(PROBLEM DETAILS): Lines below starting with the line with "(R78, R233) -/" and going on through the line with "def Issuer.follow (w" must be output exactly; the rest of the records must be left out.

(MATERIALS PROVIDED):
Segment Open
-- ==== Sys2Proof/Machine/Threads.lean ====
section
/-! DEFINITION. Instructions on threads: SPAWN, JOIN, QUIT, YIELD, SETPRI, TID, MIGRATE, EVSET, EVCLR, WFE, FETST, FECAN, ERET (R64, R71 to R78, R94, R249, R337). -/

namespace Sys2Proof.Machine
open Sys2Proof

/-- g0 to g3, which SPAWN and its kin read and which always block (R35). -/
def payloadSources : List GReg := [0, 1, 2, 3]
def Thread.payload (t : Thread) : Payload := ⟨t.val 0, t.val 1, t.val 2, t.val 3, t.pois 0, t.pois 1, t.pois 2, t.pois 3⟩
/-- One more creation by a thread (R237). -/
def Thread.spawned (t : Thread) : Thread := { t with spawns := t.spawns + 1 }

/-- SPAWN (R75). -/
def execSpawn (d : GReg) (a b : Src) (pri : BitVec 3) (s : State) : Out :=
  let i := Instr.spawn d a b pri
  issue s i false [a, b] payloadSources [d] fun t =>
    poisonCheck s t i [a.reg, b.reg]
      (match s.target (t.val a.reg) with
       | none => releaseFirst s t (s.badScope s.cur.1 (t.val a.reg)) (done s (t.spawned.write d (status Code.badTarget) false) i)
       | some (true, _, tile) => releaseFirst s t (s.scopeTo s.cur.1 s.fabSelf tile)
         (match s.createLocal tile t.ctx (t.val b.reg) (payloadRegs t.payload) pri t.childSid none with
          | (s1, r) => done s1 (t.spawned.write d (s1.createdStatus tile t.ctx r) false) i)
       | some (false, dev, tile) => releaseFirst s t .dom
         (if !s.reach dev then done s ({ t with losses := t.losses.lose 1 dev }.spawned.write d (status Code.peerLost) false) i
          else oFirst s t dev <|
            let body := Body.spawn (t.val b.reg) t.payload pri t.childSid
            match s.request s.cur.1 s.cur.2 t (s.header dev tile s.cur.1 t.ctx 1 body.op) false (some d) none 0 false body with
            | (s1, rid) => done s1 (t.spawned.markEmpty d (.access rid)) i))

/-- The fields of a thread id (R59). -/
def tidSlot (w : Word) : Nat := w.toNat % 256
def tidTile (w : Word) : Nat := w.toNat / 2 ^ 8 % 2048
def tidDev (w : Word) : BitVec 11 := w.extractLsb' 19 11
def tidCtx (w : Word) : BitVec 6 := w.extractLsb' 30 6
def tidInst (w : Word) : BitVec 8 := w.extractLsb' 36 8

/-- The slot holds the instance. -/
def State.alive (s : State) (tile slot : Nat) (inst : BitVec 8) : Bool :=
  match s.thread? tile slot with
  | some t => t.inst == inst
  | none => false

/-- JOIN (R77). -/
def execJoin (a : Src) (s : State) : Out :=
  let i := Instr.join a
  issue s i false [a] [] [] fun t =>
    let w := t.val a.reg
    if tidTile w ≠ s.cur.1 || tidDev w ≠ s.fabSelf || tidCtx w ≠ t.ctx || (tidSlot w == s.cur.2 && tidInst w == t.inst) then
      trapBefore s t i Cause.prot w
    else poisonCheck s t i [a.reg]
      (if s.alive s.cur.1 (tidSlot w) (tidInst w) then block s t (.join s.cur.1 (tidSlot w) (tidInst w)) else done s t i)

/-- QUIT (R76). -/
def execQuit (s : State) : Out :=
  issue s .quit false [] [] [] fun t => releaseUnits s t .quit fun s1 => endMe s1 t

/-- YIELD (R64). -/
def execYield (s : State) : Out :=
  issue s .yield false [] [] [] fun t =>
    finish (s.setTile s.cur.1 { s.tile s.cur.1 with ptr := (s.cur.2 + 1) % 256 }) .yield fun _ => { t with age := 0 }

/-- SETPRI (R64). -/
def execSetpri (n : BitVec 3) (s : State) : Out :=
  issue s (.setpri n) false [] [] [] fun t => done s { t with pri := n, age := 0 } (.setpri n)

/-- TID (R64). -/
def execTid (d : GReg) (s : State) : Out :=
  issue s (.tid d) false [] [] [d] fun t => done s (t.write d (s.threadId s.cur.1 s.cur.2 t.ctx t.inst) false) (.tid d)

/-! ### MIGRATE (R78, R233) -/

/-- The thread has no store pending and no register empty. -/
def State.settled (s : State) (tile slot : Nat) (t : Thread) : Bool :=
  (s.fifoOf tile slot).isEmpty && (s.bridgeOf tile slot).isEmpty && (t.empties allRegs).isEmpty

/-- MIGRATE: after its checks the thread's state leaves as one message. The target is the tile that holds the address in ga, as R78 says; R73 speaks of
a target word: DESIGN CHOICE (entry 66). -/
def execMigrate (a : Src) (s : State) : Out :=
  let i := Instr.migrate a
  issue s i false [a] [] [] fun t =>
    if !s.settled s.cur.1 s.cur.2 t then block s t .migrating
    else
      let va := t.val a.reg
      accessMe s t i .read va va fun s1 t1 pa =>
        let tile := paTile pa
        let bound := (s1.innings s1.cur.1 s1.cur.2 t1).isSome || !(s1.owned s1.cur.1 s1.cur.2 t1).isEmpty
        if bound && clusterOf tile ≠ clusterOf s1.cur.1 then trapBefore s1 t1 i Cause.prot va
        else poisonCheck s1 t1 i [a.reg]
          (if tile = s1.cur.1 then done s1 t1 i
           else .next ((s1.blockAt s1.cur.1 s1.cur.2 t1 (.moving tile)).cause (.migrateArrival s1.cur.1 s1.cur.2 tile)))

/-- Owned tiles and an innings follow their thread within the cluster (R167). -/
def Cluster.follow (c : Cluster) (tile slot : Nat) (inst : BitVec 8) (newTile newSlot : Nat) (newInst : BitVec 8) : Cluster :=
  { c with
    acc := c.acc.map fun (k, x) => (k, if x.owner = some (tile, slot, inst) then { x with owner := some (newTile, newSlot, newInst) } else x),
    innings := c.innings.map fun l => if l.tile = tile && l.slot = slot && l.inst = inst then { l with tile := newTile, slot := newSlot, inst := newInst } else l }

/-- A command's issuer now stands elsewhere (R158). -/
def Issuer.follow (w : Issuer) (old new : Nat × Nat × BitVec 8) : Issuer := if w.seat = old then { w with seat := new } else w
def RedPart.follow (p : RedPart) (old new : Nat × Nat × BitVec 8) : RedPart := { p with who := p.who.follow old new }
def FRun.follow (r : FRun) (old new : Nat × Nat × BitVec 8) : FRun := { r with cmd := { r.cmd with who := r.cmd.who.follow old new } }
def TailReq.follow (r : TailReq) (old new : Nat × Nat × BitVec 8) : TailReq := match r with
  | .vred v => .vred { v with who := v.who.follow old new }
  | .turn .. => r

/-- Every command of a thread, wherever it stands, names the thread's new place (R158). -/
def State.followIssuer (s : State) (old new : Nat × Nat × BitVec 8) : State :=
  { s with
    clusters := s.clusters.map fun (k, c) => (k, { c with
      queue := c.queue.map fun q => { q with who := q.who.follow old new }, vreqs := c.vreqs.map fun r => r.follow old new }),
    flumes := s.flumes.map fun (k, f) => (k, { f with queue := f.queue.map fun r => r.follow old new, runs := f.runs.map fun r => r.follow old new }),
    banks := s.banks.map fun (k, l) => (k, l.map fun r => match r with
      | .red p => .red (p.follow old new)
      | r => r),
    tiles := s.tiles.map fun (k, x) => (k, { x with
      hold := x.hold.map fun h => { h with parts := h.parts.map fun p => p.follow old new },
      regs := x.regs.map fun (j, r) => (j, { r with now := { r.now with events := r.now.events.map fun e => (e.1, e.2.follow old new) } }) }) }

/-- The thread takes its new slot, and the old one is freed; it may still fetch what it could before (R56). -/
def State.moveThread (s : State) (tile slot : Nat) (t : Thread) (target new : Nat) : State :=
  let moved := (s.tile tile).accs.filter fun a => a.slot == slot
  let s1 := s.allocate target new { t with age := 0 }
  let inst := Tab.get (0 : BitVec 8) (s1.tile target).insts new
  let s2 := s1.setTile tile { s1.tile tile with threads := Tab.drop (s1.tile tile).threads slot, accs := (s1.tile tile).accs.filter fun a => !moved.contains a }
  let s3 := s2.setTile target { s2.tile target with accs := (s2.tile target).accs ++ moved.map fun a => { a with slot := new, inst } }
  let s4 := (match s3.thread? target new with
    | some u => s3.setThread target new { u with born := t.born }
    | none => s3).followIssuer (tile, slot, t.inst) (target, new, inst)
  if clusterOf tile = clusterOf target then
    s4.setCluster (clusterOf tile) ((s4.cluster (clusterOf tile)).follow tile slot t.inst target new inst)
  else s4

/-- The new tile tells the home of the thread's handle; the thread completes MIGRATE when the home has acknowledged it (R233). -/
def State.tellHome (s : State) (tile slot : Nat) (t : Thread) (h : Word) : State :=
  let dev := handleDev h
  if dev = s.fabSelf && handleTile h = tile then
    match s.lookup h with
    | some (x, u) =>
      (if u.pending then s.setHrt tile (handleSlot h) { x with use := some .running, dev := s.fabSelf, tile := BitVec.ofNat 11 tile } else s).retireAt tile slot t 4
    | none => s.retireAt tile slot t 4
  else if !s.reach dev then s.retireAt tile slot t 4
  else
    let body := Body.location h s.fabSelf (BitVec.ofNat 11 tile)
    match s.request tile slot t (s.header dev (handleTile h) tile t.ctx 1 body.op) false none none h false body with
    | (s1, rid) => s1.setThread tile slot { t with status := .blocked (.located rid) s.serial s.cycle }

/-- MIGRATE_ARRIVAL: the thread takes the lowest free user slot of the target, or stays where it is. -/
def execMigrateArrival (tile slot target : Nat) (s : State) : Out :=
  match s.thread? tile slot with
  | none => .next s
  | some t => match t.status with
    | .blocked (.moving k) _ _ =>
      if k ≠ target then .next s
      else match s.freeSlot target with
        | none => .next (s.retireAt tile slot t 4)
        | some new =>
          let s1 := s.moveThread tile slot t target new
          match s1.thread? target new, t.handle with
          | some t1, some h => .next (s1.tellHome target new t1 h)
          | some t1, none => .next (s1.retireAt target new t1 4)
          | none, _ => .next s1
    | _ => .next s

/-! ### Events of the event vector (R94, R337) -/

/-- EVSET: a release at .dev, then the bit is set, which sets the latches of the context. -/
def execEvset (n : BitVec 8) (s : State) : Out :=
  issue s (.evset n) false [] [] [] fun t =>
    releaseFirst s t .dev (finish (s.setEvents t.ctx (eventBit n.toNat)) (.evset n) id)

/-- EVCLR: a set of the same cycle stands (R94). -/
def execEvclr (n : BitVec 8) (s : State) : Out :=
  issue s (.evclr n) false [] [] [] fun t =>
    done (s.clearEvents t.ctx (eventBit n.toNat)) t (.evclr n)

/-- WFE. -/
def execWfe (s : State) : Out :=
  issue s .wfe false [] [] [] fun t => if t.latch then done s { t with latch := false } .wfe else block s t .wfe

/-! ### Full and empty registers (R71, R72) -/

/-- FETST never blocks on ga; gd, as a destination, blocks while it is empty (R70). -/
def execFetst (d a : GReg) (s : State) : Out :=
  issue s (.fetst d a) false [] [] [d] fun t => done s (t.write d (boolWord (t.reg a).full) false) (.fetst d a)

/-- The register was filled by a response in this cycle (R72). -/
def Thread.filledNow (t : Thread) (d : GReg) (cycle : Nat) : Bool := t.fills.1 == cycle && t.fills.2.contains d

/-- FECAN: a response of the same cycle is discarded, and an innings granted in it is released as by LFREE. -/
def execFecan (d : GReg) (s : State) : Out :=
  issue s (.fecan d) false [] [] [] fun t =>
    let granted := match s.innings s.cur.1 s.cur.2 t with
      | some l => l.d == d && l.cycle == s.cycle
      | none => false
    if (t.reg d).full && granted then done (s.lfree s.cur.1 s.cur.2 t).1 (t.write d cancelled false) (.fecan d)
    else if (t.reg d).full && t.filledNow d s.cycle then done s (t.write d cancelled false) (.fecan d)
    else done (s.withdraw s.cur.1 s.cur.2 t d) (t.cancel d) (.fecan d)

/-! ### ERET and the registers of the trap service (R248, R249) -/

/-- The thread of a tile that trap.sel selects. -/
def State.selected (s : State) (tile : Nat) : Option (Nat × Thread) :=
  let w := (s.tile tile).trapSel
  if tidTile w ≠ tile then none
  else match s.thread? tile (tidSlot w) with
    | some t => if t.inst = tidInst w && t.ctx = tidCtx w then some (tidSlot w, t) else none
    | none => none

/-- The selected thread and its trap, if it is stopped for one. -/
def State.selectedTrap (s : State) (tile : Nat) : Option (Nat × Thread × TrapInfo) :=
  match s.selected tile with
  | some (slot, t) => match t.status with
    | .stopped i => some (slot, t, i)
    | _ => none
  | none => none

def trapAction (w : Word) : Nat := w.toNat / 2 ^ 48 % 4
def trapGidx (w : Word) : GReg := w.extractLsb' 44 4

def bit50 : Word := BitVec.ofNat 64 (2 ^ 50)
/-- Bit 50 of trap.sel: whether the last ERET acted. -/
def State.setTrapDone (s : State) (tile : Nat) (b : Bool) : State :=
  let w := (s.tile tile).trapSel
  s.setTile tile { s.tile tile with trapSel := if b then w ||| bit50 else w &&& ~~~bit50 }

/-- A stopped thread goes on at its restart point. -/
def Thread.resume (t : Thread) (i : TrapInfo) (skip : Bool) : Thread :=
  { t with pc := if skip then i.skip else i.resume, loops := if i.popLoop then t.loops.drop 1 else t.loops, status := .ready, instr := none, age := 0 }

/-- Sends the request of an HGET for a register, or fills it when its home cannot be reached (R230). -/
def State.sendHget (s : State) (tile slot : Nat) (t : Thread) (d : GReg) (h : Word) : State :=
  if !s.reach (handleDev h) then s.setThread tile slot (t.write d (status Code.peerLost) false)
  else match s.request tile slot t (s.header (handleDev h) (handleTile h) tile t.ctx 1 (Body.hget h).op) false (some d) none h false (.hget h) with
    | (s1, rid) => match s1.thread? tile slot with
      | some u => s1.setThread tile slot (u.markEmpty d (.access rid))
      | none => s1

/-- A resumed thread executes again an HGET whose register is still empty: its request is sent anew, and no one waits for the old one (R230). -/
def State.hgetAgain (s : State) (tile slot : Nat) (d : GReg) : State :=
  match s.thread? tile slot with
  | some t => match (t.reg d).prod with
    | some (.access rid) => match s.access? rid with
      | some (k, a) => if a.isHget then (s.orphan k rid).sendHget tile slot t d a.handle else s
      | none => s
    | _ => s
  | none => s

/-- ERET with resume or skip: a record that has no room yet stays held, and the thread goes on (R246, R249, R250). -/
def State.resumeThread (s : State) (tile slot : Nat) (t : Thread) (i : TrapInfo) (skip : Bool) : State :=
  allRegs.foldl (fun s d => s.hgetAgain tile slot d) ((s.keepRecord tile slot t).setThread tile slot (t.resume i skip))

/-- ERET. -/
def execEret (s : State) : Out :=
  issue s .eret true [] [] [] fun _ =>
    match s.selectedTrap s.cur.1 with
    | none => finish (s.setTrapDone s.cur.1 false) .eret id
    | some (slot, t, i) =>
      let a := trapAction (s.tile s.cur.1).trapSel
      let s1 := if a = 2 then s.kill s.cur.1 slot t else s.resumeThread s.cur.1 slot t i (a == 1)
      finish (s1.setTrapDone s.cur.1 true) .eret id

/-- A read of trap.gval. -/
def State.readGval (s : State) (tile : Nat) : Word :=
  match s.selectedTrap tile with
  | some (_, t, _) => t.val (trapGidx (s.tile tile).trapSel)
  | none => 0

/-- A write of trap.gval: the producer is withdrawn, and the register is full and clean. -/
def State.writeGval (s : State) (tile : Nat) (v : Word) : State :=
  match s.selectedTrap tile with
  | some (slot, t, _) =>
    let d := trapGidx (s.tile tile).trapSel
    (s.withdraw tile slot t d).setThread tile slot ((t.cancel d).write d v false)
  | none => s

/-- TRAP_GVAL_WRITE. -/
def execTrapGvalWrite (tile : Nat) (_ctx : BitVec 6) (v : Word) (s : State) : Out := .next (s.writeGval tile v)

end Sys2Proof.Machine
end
Segment Closed
(FINISHED TASK):
/-! ### MIGRATE (R78, R233) -/

/-- The thread has no store pending and no register empty. -/
def State.settled (s : State) (tile slot : Nat) (t : Thread) : Bool :=
  (s.fifoOf tile slot).isEmpty && (s.bridgeOf tile slot).isEmpty && (t.empties allRegs).isEmpty

/-- MIGRATE: after its checks the thread's state leaves as one message. The target is the tile that holds the address in ga, as R78 says; R73 speaks of
a target word: DESIGN CHOICE (entry 66). -/
def execMigrate (a : Src) (s : State) : Out :=
  let i := Instr.migrate a
  issue s i false [a] [] [] fun t =>
    if !s.settled s.cur.1 s.cur.2 t then block s t .migrating
    else
      let va := t.val a.reg
      accessMe s t i .read va va fun s1 t1 pa =>
        let tile := paTile pa
        let bound := (s1.innings s1.cur.1 s1.cur.2 t1).isSome || !(s1.owned s1.cur.1 s1.cur.2 t1).isEmpty
        if bound && clusterOf tile ≠ clusterOf s1.cur.1 then trapBefore s1 t1 i Cause.prot va
        else poisonCheck s1 t1 i [a.reg]
          (if tile = s1.cur.1 then done s1 t1 i
           else .next ((s1.blockAt s1.cur.1 s1.cur.2 t1 (.moving tile)).cause (.migrateArrival s1.cur.1 s1.cur.2 tile)))

/-- Owned tiles and an innings follow their thread within the cluster (R167). -/
def Cluster.follow (c : Cluster) (tile slot : Nat) (inst : BitVec 8) (newTile newSlot : Nat) (newInst : BitVec 8) : Cluster :=
  { c with
    acc := c.acc.map fun (k, x) => (k, if x.owner = some (tile, slot, inst) then { x with owner := some (newTile, newSlot, newInst) } else x),
    innings := c.innings.map fun l => if l.tile = tile && l.slot = slot && l.inst = inst then { l with tile := newTile, slot := newSlot, inst := newInst } else l }

/-- A command's issuer now stands elsewhere (R158). -/
def Issuer.follow (w : Issuer) (old new : Nat × Nat × BitVec 8) : Issuer := if w.seat = old then { w with seat := new } else w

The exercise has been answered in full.